Proposal Contexts || Financial Context
There are a number of institutionally pragmatic reasons why technology-rich learning spaces cannot adhere to our ideal visions for such spaces. The most pressing reason, however, is money. Although we may long for flexible learning spaces with large-display monitors, comfortable seating, food, coffee, ample access to power outlets, and other infrastructure supporting collaborative research and learning, the initial cost and ongoing maintenance are often prohibitive. This becomes even more problematic in the current economic crisis in which administrators are routinely asked to participate in exercises that project additional 8 percent, 10 percent, and 12 percent budget cuts with each fiscal year.
For years, educators and researchers have strongly promoted the need for institutions to rethink technology-rich learning spaces and infrastructure support. For example, in an article in The Chronicle of Higher Education, Ben Terris (2009) described the way that several universities were reimagining and reconfiguring their instructional computer labs to better support newer understandings of social and collaborative learning practices. Many of the changes described also served to cut costs for colleges overall. Some campuses, however, chose to expand their computer labs and increase the support offered to students. For colleges and universities realizing the need to increase technology infrastructure and support, the exigence is student recruitment and retention. To illustrate, Terris cited Temple University’s chief information officer, Timothy O’Rourke, who stated, “We are an urban public institution, with working-class parents, many of which are being laid off. Not only is the TECH Center our biggest selling point to get people to come here, it’s also a great way to make Temple more affordable.”

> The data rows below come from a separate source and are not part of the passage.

-- ==== Sys2Proof/Tests/Slice0.lean ====
section
/-! SUPPORT. Tests: the well-formedness checks, one written-out word for every operation, single steps with
the values of the spec's own examples, and for every statement with hypotheses a state that meets them. -/

namespace Sys2Proof.Tests
open Sys2Proof Sys2Proof.Machine

/-- The next state, if there is one. -/
def after (o : Host.Outcome State Fault Refusal) : Option State :=
  match o with
  | .next t => some t
  | .fault _ => none
  | .refused _ => none

/-- What `after` says of an outcome. -/
theorem next_of_after_isSome (o : Host.Outcome State Fault Refusal) (h : (after o).isSome = true) :
    ∃ t, o = .next t := by
  cases o with
  | next t => exact ⟨t, rfl⟩
  | fault f => exact nomatch f
  | refused r => exact absurd h (by simp [after])

/-- The response of an operation, if it completes. -/
def answer (i : Instr) (s : State) : Option Response := (after (exec i s)).map State.response

/-- A state of the Timer: period 10, the count given, both control bits set, STATUS 0xFE (R100). -/
def running (count : Word) : State :=
  { State.reset with
    timer := { Timer.reset with
      enabled := true, irqEnable := true, period := 10#32, count := count, status := 0xFE#8 } }

/-- A state of the PIC: vectors 0 and 5 pending, a mask, vector 0 fired at cycle 12, now cycle 15. -/
def waiting (mask : Word) : State :=
  { State.reset with
    cycles := 15#64
    pic := { maskBits := mask, pendingBits := 0x21#32, lec := Pic.reset.lec.set 0 12#64 } }

/-- Vector 0 after the samples 1, 2, 3, 4, 5 (R131): count 5, mean 3.0, m2 10.0. -/
def sampled : State :=
  { State.reset with
    metrics := {
      n := Metrics.reset.n.set 0 5#64
      mean := Metrics.reset.mean.set 0 0x4008000000000000#64
      m2 := Metrics.reset.m2.set 0 0x4024000000000000#64 } }

/-- PERIOD and MASK hold 0x12345678, the value of the examples of R82 to R85. -/
def patterned : State :=
  { State.reset with
    timer := { Timer.reset with period := 0x12345678#32 }
    pic := { Pic.reset with maskBits := 0x12345678#32, pendingBits := 0x121#32 } }

/-- The reset state with presentations waiting. -/
def presented (l : List Input) : State := State.reset.setInputs l

/-! Well-formedness: each check refuses an ill-formed term. -/

theorem test_wf_refuses_a_register_as_timer_hole :
    (Instr.read32TimerHole 0x0C#8).wf Config.standard = false ∧
    (Instr.write32TimerHole 0x00#8 1#32).wf Config.standard = false := by decide

theorem test_wf_refuses_a_register_as_pic_hole :
    (Instr.read32PicHole 0x0C#8).wf Config.standard = false ∧
    (Instr.write32PicHole 0x08#8 1#32).wf Config.standard = false := by decide

theorem test_wf_refuses_a_window_address_as_unmapped :
    (Instr.read32Unmapped 0x100000FF#32).wf Config.standard = false ∧
    (Instr.write32Unmapped 0x10000F00#32 1#32).wf Config.standard = false := by decide

theorem test_wf_accepts_window_edges :
    (Instr.read32TimerHole 0x10#8).wf Config.standard = true ∧
    (Instr.write32PicHole 0xFF#8 1#32).wf Config.standard = true ∧
    (Instr.read32Unmapped 0x0FFFFFFF#32).wf Config.standard = true ∧
    (Instr.write32Unmapped 0x10000100#32 1#32).wf Config.standard = true := by decide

Although our branch campus context is similar to the one described by O’Rourke, severe reductions in state support over the past four years, combined with an independent operating budget for our branch campus, have prohibited us from offering such technology support. Instead, as noted in the proposal and institutional context described previously, we have had to rely on biennium capital planning funds earmarked for large-scale equipment and infrastructure needs. These funds are scarce and limited, and often the biennium cycle means that various projects with differing priority levels have piled up. As a result, there is no guarantee that projects will be funded when the funds do become available—no matter how desperate the need. Despite the fact that the capital planning department at our institution claims to promote “responsible stewardship of the state's physical facilities and space resources through activities such as facility inventory, space guidelines, space allocation, space audit, and facilities planning,” the budget to do so is rarely available (Washington State University Capital Planning and Development, n.d.). This is also borne out in the statement issued by our institution’s budget office, which claims that our institution “has lost approximately 30 percent of its operating budget as allocated by the Legislature. The reductions have been devastating for the university threatening both excellence and access throughout the multi-campus system” (Washington State University Budget Office n.d.).
Further complicating these financial constraints is the fact that technology equipment and infrastructure requires ongoing maintenance and upkeep. Although our campus has been successful in obtaining capital planning funds in the past for one-time instructional computer lab upgrades, we have never had such ongoing support. By implementing a budget line for ongoing computer lab support and maintenance in the next fiscal year, our campus will be able to strategically plan for the best use of our physical spaces. For now, we continue to ask to swap instructional computer lab spaces and gladly accept the planned purchase of new Mac lab equipment.